You Can’t Do Everything Alone

Being a ‘lone wolf’ might sound cool, but sometimes we all need a little help and that’s okay.

When I was on one of the most difficult sections of my run up the volcano, I was terrified. I have a huge fear of heights and in this particular section, it was super steep. I felt like if I lost my footing, I would’ve just kept tumbling and fallen off the side into the abyss.

I tried not to look down and to focus on the run. But my feet started shaking. I couldn’t seem to conquer the fear.

Then these two, tough-looking, older and more experienced guys joined me. They taught me that if I bent down on my knees and looked at the steepness from a different angle than it wasn’t so intimidating.

They told me funny stories and encouraged me right to the end. One of the most important things I learned from running up that volcano, is that sometimes you can’t do it all on your own.

Also, shout out to you Billy, you were with me every step of the way, brother.

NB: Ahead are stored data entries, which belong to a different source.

-- ==== Sys2Proof/Machine/RowUnit.lean ====
section
/-!
DEFINITION. Machine/RowUnit.lean: the epilogue entry of the row-unit parameter table and the stages the row unit
applies to one row (R197 to R214), as functions of what it reads. The tile's commit stores what they give.
-/
namespace Sys2Proof.Machine

/-- Word 0 of an entry of the row-unit parameter table (Tables 09-2 and 09-3). -/
structure Epi where
  brix : Bool
  gate : Bool
  bias : Nat
  vecBf16 : Bool
  norm : Nat
  fnEn : Bool
  fn : Nat
  statsOut : Nat
  glog2 : Nat
  gbEn : Bool
  uEn : Bool
  rsvCtl : Nat
  recs : Nat
  eps : Word
  biasAddr : DWord
  gammaAddr : DWord
  betaAddr : DWord
  uAddr : DWord
  statsInAddr : DWord
  statsOutAddr : DWord
  biasScalar : Word
  rsvEnd : Nat
deriving DecidableEq, Repr

def Epi.ofLine (l : Line) : Epi :=
  { brix := bits l 63 1 == 1, gate := bits l 62 1 == 1, bias := bits l 60 2, vecBf16 := bits l 59 1 == 1
    norm := bits l 56 3, fnEn := bits l 55 1 == 1, fn := bits l 51 4, statsOut := bits l 49 2, glog2 := bits l 46 3
    gbEn := bits l 45 1 == 1, uEn := bits l 44 1 == 1, rsvCtl := bits l 40 4, recs := bits l 32 8
    eps := BitVec.ofNat 32 (bits l 0 32), biasAddr := BitVec.ofNat 64 (bits l 64 64)
    gammaAddr := BitVec.ofNat 64 (bits l 128 64), betaAddr := BitVec.ofNat 64 (bits l 192 64)
    uAddr := BitVec.ofNat 64 (bits l 256 64), statsInAddr := BitVec.ofNat 64 (bits l 320 64)
    statsOutAddr := BitVec.ofNat 64 (bits l 384 64), biasScalar := BitVec.ofNat 32 (bits l 448 32)
    rsvEnd := bits l 480 32 }

/-- A conversion-only entry is all zero (R198). -/
def Epi.conversionOnly (l : Line) : Bool := l == 0

/-- Fields of an address field: SPACE and the address (Table 09-3). -/
def addrSpace (a : DWord) : Nat := bits a 52 2
def addrOf (a : DWord) : Nat := bits a 0 52
def addrRsv (a : DWord) : Nat := bits a 54 10

/-- The group width G (Table 09-2). -/
def Epi.g (e : Epi) : Nat := 2 ^ (e.glog2 + 3)

/-- The address fields an entry's selected stages use. -/
def Epi.usedAddrs (e : Epi) : List DWord :=
  (if e.bias = 1 then [e.biasAddr] else []) ++ (if e.gbEn then [e.gammaAddr, e.betaAddr] else [])
    ++ (if e.uEn then [e.uAddr] else []) ++ (if e.norm = 3 || e.norm = 4 then [e.statsInAddr] else [])
    ++ (if e.statsOut ≠ 0 then [e.statsOutAddr] else [])

/-- A field that no selected stage uses must be zero (R199). -/
def Epi.barred (e : Epi) : Bool :=
  let normOn := decide (e.norm ≠ 0)
  let vec := decide (e.bias = 1) || e.gbEn || e.uEn
  (e.bias ≠ 1 && e.biasAddr ≠ 0) || (e.bias ≠ 2 && e.biasScalar ≠ 0) || (!e.gbEn && (e.gammaAddr ≠ 0 || e.betaAddr ≠ 0))
    || (!e.uEn && e.uAddr ≠ 0) || (!(e.norm = 3 || e.norm = 4) && (e.statsInAddr ≠ 0 || e.recs ≠ 0))
    || (e.statsOut = 0 && e.statsOutAddr ≠ 0) || (!(e.norm = 1 || e.norm = 2) && e.statsOut = 0 && e.glog2 ≠ 0)
    || (!normOn && (e.gbEn || e.eps ≠ 0)) || (e.norm ≠ 3 && e.uEn) || (!vec && e.vecBf16) || (!e.fnEn && e.fn ≠ 0)

/-- The conditions of Table 09-8 that the entry, TN, the output's kind and the chunks decide; `rest` the words 1 to
15, `shareOk` the share check of R200. -/
def Epi.unusable (e : Epi) (rest : List Line) (tn : Nat) (blocked : Bool) (chunks : Nat) (shareOk : Bool) : Bool :=
  let st := decide (e.statsOut ≠ 0)
  let inRow := e.norm = 1 || e.norm = 2
  e.rsvCtl ≠ 0 || e.rsvEnd ≠ 0 || e.barred || rest.any (· ≠ 0) || e.usedAddrs.any (fun a => addrRsv a ≠ 0)
    || e.bias = 3 || e.norm ≥ 5 || e.statsOut = 3 || e.glog2 ≥ 5 || (e.fnEn && e.fn ≥ 12)
    || (f32 e.eps).isNan || (f32 e.eps).isInf || ((f32 e.eps).isNeg && !(f32 e.eps).isZero)
    || e.usedAddrs.any (fun a => addrSpace a = 3) || !shareOk
    || ((e.norm = 3 || e.norm = 4) && e.recs = 0) || ((inRow || st) && tn % e.g ≠ 0)
    || (e.gate && (tn % 2 = 1 || (blocked && tn % 64 ≠ 0) || chunks > 1 || st))
    || (e.brix && ((e.fnEn && (e.fn = 8 || e.fn = 10 || e.fn = 11)) || e.norm = 3 || e.norm = 4 || st))

/-! ## Mean and variance (R207) -/

/-- The running state of a lane, group or record (R207). -/
structure Wf where
  n : Nat := 0
  mu : Word := 0
  muG : Word := 0
  q : Word := 0
  qG : Word := 0
  bad : Bool := false
deriving DecidableEq, Repr

/-- s + e = a + b (R207); the error is dropped in Brix-compatible mode (Table 09-10). -/
def twoSum (brix : Bool) (a b : Word) : Word × Word :=
  let s := fadd32 a b
  let bb := fsub32 s a
  let e := fadd32 (fsub32 a (fsub32 s bb)) (fsub32 b bb)
  (s, if brix then 0 else e)

/-- x / n: correctly rounded, or by the FP32 reciprocal of n in Brix-compatible mode (Table 09-10). -/
def divN (brix : Bool) (x : Word) (n : Nat) : Word :=
  if brix then fmul32 x (fdiv32 f32One (natToF32 n)) else fdiv32 x (natToF32 n)

def notFinite (x : Word) : Bool := !(f32 x).isFin

def Wf.welfordAdd (brix : Bool) (st : Wf) (x : Word) : Wf :=
  let n := st.n + 1
  let d := fsub32 x st.mu
  let (mu, e1) := twoSum brix st.mu (divN brix d n)
  let muG := fadd32 st.muG e1
  let d2 := fsub32 x mu
  let t := if (f32 d).isNeg != (f32 d2).isNeg then 0 else fmul32 (fabs32 d) (fabs32 d2)
  let (q, e2) := twoSum brix st.q t
  { n := n, mu := mu, muG := muG, q := q, qG := fadd32 st.qG e2, bad := st.bad || notFinite x }

def Wf.squareAdd (brix : Bool) (st : Wf) (x : Word) : Wf :=
  let (q, e) := twoSum brix st.q (fmul32 x x)
  { st with n := st.n + 1, q := q, qG := fadd32 st.qG e, bad := st.bad || notFinite x }

/-- The Chan merge (R207). -/
def Wf.merge (brix : Bool) (a b : Wf) : Wf :=
  if b.n = 0 then a
  else if a.n = 0 then b
  else
    let n := a.n + b.n
    let w := divN brix (natToF32 b.n) n
    let d := fsub32 b.mu a.mu
    let (mu, e) := twoSum brix a.mu (fmul32 d w)
    let muG := fadd32 (fadd32 a.muG (fmul32 (fsub32 b.muG a.muG) w)) e
    let (q0, e1) := twoSum brix a.q b.q
    let (q, e2) := twoSum brix q0 (fmul32 (fmul32 (fabs32 d) (fabs32 d)) (fmul32 (natToF32 a.n) w))
    let qG := fadd32 (fadd32 (fadd32 a.qG b.qG) e1) e2
    { n := n, mu := mu, muG := if brix then 0 else muG, q := q, qG := if brix then 0 else qG, bad := a.bad || b.bad }

/-- Mean and variance (for RMS, the mean square) of a state (R207). -/
def Wf.finish (brix : Bool) (st : Wf) : Word × Word :=
  if st.n = 0 then (0, 0)
  else
    let v := divN brix (fadd32 st.q st.qG) st.n
    (fadd32 st.mu st.muG, if (f32 v).lt (.fin false 0 1) then 0 else v)

/-- One lane: its valid columns in ascending order. -/
def laneState (brix squares : Bool) (xs : List (Option Word)) : Wf :=
  xs.foldl (fun st x => match x with
    | none => st
    | some v => if squares then st.squareAdd brix v else st.welfordAdd brix v) {}

/-- One level of the fixed binary tree. -/
def mergePairs (brix : Bool) : List Wf → List Wf
  | a :: b :: rest => a.merge brix b :: mergePairs brix rest
  | xs => xs

/-- The tree of at most `k` levels. -/
def mergeTree (brix : Bool) : Nat → List Wf → Wf
  | 0, xs => xs.headD {}
  | k + 1, xs => mergeTree brix k (mergePairs brix xs)

/-- A list cut into runs of `w`, `k` of them at most. -/
def chunksOf {α : Type} (w : Nat) : Nat → List α → List (List α)
  | 0, _ => []
  | k + 1, xs => if xs.isEmpty then [] else xs.take w :: chunksOf w k (xs.drop w)

/-- The state of one group of G columns: lanes of 8 in a tree, or of 4 one after another in Brix-compatible mode
(R207, Table 09-10). -/
def groupState (brix squares : Bool) (xs : List (Option Word)) : Wf :=
  if brix then ((chunksOf 4 32 xs).map (laneState brix squares)).foldl (Wf.merge brix) {}
  else mergeTree brix 4 ((chunksOf 8 16 xs).map (laneState brix squares))

/-! ## The statistics record (Table 09-7) -/

def Wf.recordBytes (st : Wf) (squares : Bool) : List Byte :=
  leBytes st.n 4 ++ leBytes st.mu.toNat 4 ++ leBytes st.muG.toNat 4 ++ leBytes st.q.toNat 4 ++ leBytes st.qG.toNat 4
    ++ [BitVec.ofNat 8 ((if st.bad then 1 else 0) + (if squares then 2 else 0))] ++ List.replicate 11 0

/-- A record as read: its state; a record with N = 0 is passed over, and one whose SQUARES bit disagrees with the
NORM code counts as NONFINITE (R209, R211). -/
def Wf.ofRecord (bs : List Byte) (squares : Bool) : Wf :=
  let fld (o : Nat) : Word := BitVec.ofNat 32 (leNat ((bs.drop o).take 4))
  let fl := (bs.getD 20 0).toNat
  let n := (fld 0).toNat
  if n = 0 then {}
  else { n := n, mu := fld 4, muG := fld 8, q := fld 12, qG := fld 16
         bad := fl % 2 == 1 || ((fl / 2 % 2 == 1) != squares) }

/-! ## The stages (Table 09-1) -/

/-- A row in the row unit: the values of its columns, none where masked, and the flags it has collected. -/
structure RowVals where
  v : List (Option Word)
  sat : Bool := false
  nan : Bool := false
deriving DecidableEq, Repr

/-- FP32 subnormals flushed to zero with their sign, in Brix-compatible mode (Table 09-10). -/
def flushB (brix : Bool) (w : Word) : Word :=
  if brix && ffFp32.expo w.toNat == 0 then w &&& 0x80000000#32 else w

/-- One FP32 operation of a stage: its exact value rounded under RNE and flushed, with its overflow. -/
def stageOp (brix : Bool) (exact : Num) : Word × Bool := (flushB brix (toF32 exact), overflowed exact)

/-- A per-column stage. -/
def RowVals.mapCols (r : RowVals) (f : Nat → Word → Word × Bool) : RowVals :=
  let out := r.v.zipIdx.map (fun (x, i) => x.map (fun v => f i v))
  { v := out.map (fun x => x.map (·.1)), nan := r.nan
    sat := r.sat || out.any (fun x => match x with | some y => y.2 | none => false) }

/-- What the row unit reads for a tile: the per-column vectors over the tile's columns (R200). -/
structure RowVecs where
  bias : List Word := []
  gamma : List Word := []
  beta : List Word := []
  u : List Word := []
deriving DecidableEq, Repr

/-- Stage 3 (R201). -/
def stageBias (e : Epi) (vs : RowVecs) (r : RowVals) : RowVals :=
  if e.bias = 0 then r
  else r.mapCols (fun i v =>
    let b := if e.bias = 1 then vs.bias.getD i 0 else e.biasScalar
    stageOp e.brix ((f32 (flushB e.brix v)).add (f32 (flushB e.brix b))))

/-- Mean and r of a state under the entry's NORM; r = 0 when s is +0 (R208). -/
def normScale (e : Epi) (st : Wf) : Word × Word :=
  let (mean, var) := st.finish e.brix
  let s := fadd32 var (flushB e.brix e.eps)
  (mean, if s = 0 then 0 else Fn.rsqrt.eval e.brix s)

/-- Stage 4 for one column given its group's state (R208, R209); in Brix-compatible mode the stage's inputs and its result
are flushed, and nothing between them (Table 09-10). -/
def normCol (e : Epi) (vs : RowVecs) (st : Wf) (i : Nat) (v : Word) : Word × Bool :=
  if st.bad then (f32NaN, false)
  else
    let (mean, r) := normScale e st
    let gamma := if e.gbEn then vs.gamma.getD i 0 else f32One
    let beta := if e.gbEn then vs.beta.getD i 0 else 0
    let u := if e.uEn then vs.u.getD i 0 else f32One
    let fl := flushB e.brix
    let (t, o1) :=
      if e.norm = 1 then stageOp false ((f32 v).sub (f32 mean))
      else if e.norm = 3 then stageOp false (((f32 (fneg32 mean)).mul (f32 u)).add (f32 v))
      else (v, false)
    let (p, o2) := stageOp false ((f32 t).mul (f32 r))
    let (y, o3) := stageOp e.brix (((f32 p).mul (f32 (fl gamma))).add (f32 (fl beta)))
    (y, o1 || o2 || o3)

/-- Stage 4 (R208): in row by groups, or from the merged records. -/
def stageNorm (e : Epi) (vs : RowVecs) (recs : Wf) (r : RowVals) : RowVals :=
  if e.norm = 0 then r
  else
  let r := { r with v := r.v.map (Option.map (flushB e.brix)) }
  if e.norm ≤ 2 then
    let sts := (chunksOf e.g 128 r.v).map (groupState e.brix (e.norm = 2))
    r.mapCols (fun i v => normCol e vs (sts.getD (i / e.g) {}) i v)
  else r.mapCols (fun i v => normCol e vs recs i v)

/-- F(v) of the entry, with overflow: an infinite result of a finite nonzero input. -/
def applyFn (e : Epi) (v : Word) : Word × Bool :=
  match Fn.ofCode e.fn with
  | none => (f32NaN, false)
  | some f =>
    let x := flushB e.brix v
    let y := flushB e.brix (f.eval e.brix x)
    (y, (f32 y).isInf && (f32 x).isFin && !(f32 x).isZero)

/-- Stage 5: F on every column, or on the gate columns when GATE is 1 (R205). -/
def stageFn (e : Epi) (r : RowVals) : RowVals :=
  if !e.fnEn then r
  else r.mapCols (fun i v => if e.gate && i % 2 = 1 then (v, false) else applyFn e v)

/-- The pairs of product columns, a masked value column reading +0 (R205). -/
def gatePairs (e : Epi) : List (Option Word) → List (Option (Word × Bool))
  | some g :: v :: rest =>
    some (stageOp e.brix ((f32 (flushB e.brix g)).mul (f32 (flushB e.brix (v.getD 0))))) :: gatePairs e rest
  | none :: _ :: rest => none :: gatePairs e rest
  | _ => []

/-- Stage 6 (R205). -/
def stageGate (e : Epi) (r : RowVals) : RowVals :=
  if !e.gate then r
  else
    let out := gatePairs e r.v
    { v := out.map (fun x => x.map (·.1)), nan := r.nan
      sat := r.sat || out.any (fun x => match x with | some y => y.2 | none => false) }

/-- Stage 8: NaN and overflow collected for the completion. -/
def stageFlags (r : RowVals) : RowVals :=
  { r with nan := r.nan || r.v.any (fun x => match x with | some w => (f32 w).isNan | none => false) }

/-- Stage 2 (R142): the FP32 value committed by the previous K chunk is added. -/
def stageCarry (e : Epi) (prev : List Word) (r : RowVals) : RowVals :=
  r.mapCols (fun i v => stageOp e.brix ((f32 (flushB e.brix v)).add (f32 (flushB e.brix (prev.getD i 0)))))

/-- Stages 2 to 8 of one row: `chunk` of `chunks`, `prev` what the previous chunk committed (R197, R142). -/
def rowStages (e : Epi) (vs : RowVecs) (recs : Wf) (chunk chunks : Nat) (prev : List Word) (r : RowVals) : RowVals :=
  let r := if chunk = 0 then r else stageCarry e prev r
  let r := if chunk = 0 then stageBias e vs r else r
  let r := if chunk + 1 = chunks then stageGate e (stageFn e (stageNorm e vs recs r)) else r
  stageFlags r

end Sys2Proof.Machine
end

I learned to cope with steepness whilst running up El Misti volcano
This picture shows the steepness of that section

It’s Worth It

So, you’ve almost finished reading this article, and hopefully, I’ve made you think about taking on your own challenge. But you might be thinking, “This all sounds so gut-wrenchingly difficult. Why go through all this effort anyway?”

Because…when you have trained so hard for so long and you tried something that you honestly didn’t think you could do, and people told you it was stupid and you had a million doubts and set-backs along the way, but…you actually did the thing.